当着大太太李氏与芳菲的面前,卫皇后被这样讥讽,顿时觉得有些下不来台。
太后却不在乎,只叫了芳菲去跟前:“好孩子,伤到了什么地方?”
芳菲忙笑道:“不敢叫太后娘娘挂心,民女一切都好,并未曾受伤。”
太后瞧了瞧,见芳菲的脸色有些不对,心里了然:“听你母亲说,三年前你受伤严重,几乎毁了脸。哀家听了心里替你委屈,孩子,这性命是自己的,千万不要因为别人说了两三句好话就信以为真。”
太后意有所指的轻瞟卫皇后:“口蜜腹剑的小人,这些年哀家难道看的还少?嘴上说的好听,心里却不以为意。哀家若福大命大,那刺客的诡计必不能成,哀家若福薄些。。。。。。只怕是没命再抱孙子了!”
一番话听的卫皇后是面如土色。
自古最难便是婆媳关系,卫皇后少来寿康宫走动,遭的冷眼便少些,今日却好是她主动送上门来。
加上太后心情不悦,卫皇后自然就成了出气的对象!
☆、第二百五十六章 、太后重赏,皇帝情急
卫皇后在娘家的时候,因为是嫡出的女儿,族中一直将她做未来储君的皇后来培养。所以长辈们对她不是怜惜,便是疼爱。

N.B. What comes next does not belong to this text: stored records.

-- ==== Sys2Proof/Machine/Ops.lean ====
section
/-!
DEFINITION. The named operations over memory and registers: the byte bus (20_memory.md R51), the word reads (R52 to
R54), the stack (R57, R58), the register writes, the trap entry of BRK (60_exceptions.md R323) and the return from it
(R329), and the fetch of an instruction's bytes (R65).
-/

namespace Sys2Proof.Machine

/-- The byte at address `k`: the listed one, or what an unlisted address reads as. -/
def Memory.lookup : Memory → Nat → Byte
  | [], _ => Memory.unlisted
  | (k, v) :: m, addr => if k = addr then v else Memory.lookup m addr

/-- Memory without a cell at `addr`. -/
def Memory.remove (m : Memory) (addr : Nat) : Memory := m.filter (fun cell => decide (cell.1 ≠ addr))

/-- Memory with a cell put before the first one at a higher address. -/
def Memory.place : Memory → Nat → Byte → Memory
  | [], addr, v => [(addr, v)]
  | (k, b) :: m, addr, v => if addr < k then (addr, v) :: (k, b) :: m else (k, b) :: Memory.place m addr v

/-- `MemRead(addr, 1)` (R51). -/
def Memory.read (m : Memory) (addr : Word) : Byte := m.lookup addr.toNat

/-- `MemWrite(addr, 1, v)` (R51), keeping the canonical form: a byte equal to what an unlisted address reads as is
not listed. -/
def Memory.write (m : Memory) (addr : Word) (v : Byte) : Memory :=
  if v = Memory.unlisted then m.remove addr.toNat else (m.remove addr.toNat).place addr.toNat v

/-- `ReadWord(addr)` (R52): little-endian, each byte address wrapping mod 65,536. -/
def Memory.readWord (m : Memory) (addr : Word) : Word := wordOf (m.read (addr + 1)) (m.read addr)

/-- `zext_16(v)` (R12). -/
def zext16 (v : Byte) : Word := v.setWidth 16

/-- `sext_16(v)` (R12). -/
def sext16 (v : Byte) : Word := v.signExtend 16

/-- `ReadWordZP(zp)` (R53): both bytes from page 0, the high byte's address wrapping within the byte. -/
def Memory.readWordZP (m : Memory) (zp : Byte) : Word := wordOf (m.read (zext16 (zp + 1))) (m.read (zext16 zp))

/-- `ReadWordPageWrap(a)` (R54): the high byte comes from the same page. -/
def Memory.readWordPageWrap (m : Memory) (addr : Word) : Word :=
  wordOf (m.read (wordOf (hiByte addr) (loByte addr + 1))) (m.read addr)

def State.setA (s : State) (v : Byte) : State := { s with a := v }

def State.setX (s : State) (v : Byte) : State := { s with x := v }

def State.setY (s : State) (v : Byte) : State := { s with y := v }

def State.setSP (s : State) (v : Byte) : State := { s with sp := v }

def State.setPC (s : State) (target : Word) : State := { s with pc := target }

def State.setFlags (s : State) (f : Flags) : State := { s with flags := f }

def State.setMem (s : State) (m : Memory) : State := { s with mem := m }

/-- One more draw of the `Draw` policy has been made (R157). -/
def State.countDraw (s : State) : State := { s with draws := s.draws + 1 }

/-- PC moves `n` bytes on, mod 65,536 (R25, R88). -/
def State.advance (s : State) (n : Nat) : State := s.setPC (s.pc + BitVec.ofNat 16 n)

/-- A read of the bus (R51): it changes nothing. -/
def State.read (s : State) (addr : Word) : Byte := s.mem.read addr

/-- A write of the bus (R51): it changes the one byte. -/
def State.write (s : State) (addr : Word) (v : Byte) : State := s.setMem (s.mem.write addr v)

/-- `SetZN(v)` on the state (R32). -/
def State.setZN (s : State) (v : Byte) : State := s.setFlags (s.flags.setZN v)

/-- `A <- v; SetZN(v)`. -/
def loadedIntoA (v : Byte) (s : State) : State := (s.setA v).setZN v

/-- `X <- v; SetZN(v)`. -/
def loadedIntoX (v : Byte) (s : State) : State := (s.setX v).setZN v

/-- `Y <- v; SetZN(v)`. -/
def loadedIntoY (v : Byte) (s : State) : State := (s.setY v).setZN v

/-- The stack location a stack pointer names: `{0x01, SP}` (R24). -/
def stackAddress (sp : Byte) : Word := wordOf 0x01 sp

/-- `Push(v)` (R57): write, then decrement SP mod 256. -/
def State.push (s : State) (v : Byte) : State := (s.write (stackAddress s.sp) v).setSP (s.sp - 1)

/-- The byte `Pull()` answers (R58): the one at the incremented SP. -/
def State.pulledByte (s : State) : Byte := s.read (stackAddress (s.sp + 1))

/-- What `Pull()` leaves (R58): SP incremented mod 256. -/
def State.pull (s : State) : State := s.setSP (s.sp + 1)

/-- A 16-bit value pushed "high byte first, then low byte" (R260). -/
def State.pushWord (s : State) (w : Word) : State := (s.push (hiByte w)).push (loByte w)

/-- The 16-bit value two pulls answer, "low byte first, then high byte" (R260). -/
def State.pulledWord (s : State) : Word := wordOf s.pull.pulledByte s.pulledByte

/-- Two pulls. -/
def State.pullWord (s : State) : State := s.pull.pull

/-- Taking BRK's trap (R264, R323), from the state whose PC is at the BRK: pc0 +16 2 and then `P | 0x30` are pushed,
I is set, and PC is read from `BRK_VECTOR`, after the pushes (R16, R65). -/
def takeBreak (s : State) : State :=
  let pushed := (s.pushWord (s.pc + 2)).push s.flags.pushedByte
  let masked := pushed.setFlags { pushed.flags with i := true }
  masked.setPC (masked.mem.readWord masked.cfg.brkVector)

/-- `p <- Pull()` and the flags from it (R284, R265). -/
def pullStatus (s : State) : State := s.pull.setFlags (s.flags.pulled s.cfg.plpLoadsB s.pulledByte)

/-- Returning from the trap (R265, R329): the status and then PC are pulled, PC with no +1. -/
def returnFromInterrupt (s : State) : State :=
  let restored := pullStatus s
  restored.pullWord.setPC restored.pulledWord

/-- The first `n` bytes at PC (R81: byte addresses are mod 65,536), read in order (R65). -/
def fetchBytes (s : State) (n : Nat) : List Byte := (List.range n).map (fun k => s.read (s.pc + BitVec.ofNat 16 k))

/-- The bytes of the instruction at PC, exactly as many as its opcode byte says (R65, R84, R86). -/
def fetchInstruction (s : State) : List Byte := fetchBytes s (opcodeLength s.cfg (s.read s.pc))

/-- The bytes written at `addr`, `addr +16 1` and so on, in order (R63). -/
def Memory.writeBytes (m : Memory) (addr : Word) : List Byte → Memory
  | [] => m
  | b :: bytes => Memory.writeBytes (m.write addr b) (addr + 1) bytes

end Sys2Proof.Machine
end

卫皇后的前十几年简直就是活在蜜罐里,然而,等她一进宫,就没一个人对她付出过真心。
姨母圣懿皇太后从来只将她作为掌控后宫的工具,皇上冷淡她,宫里的妃子们不是想把她踩下去,就是想借着自己巴结太后。
卫皇后在宫里的日子只能用苦中作乐来形容。
唯一能给她带来几丝慰藉的,便是每日去养心殿给皇帝送羹汤时,与佟鹤轩的偶遇。
这个男人给她带来了前所未有的温暖,所以就算明知道他们两个人永远不可能在一起,卫皇后也不愿放弃这种执念。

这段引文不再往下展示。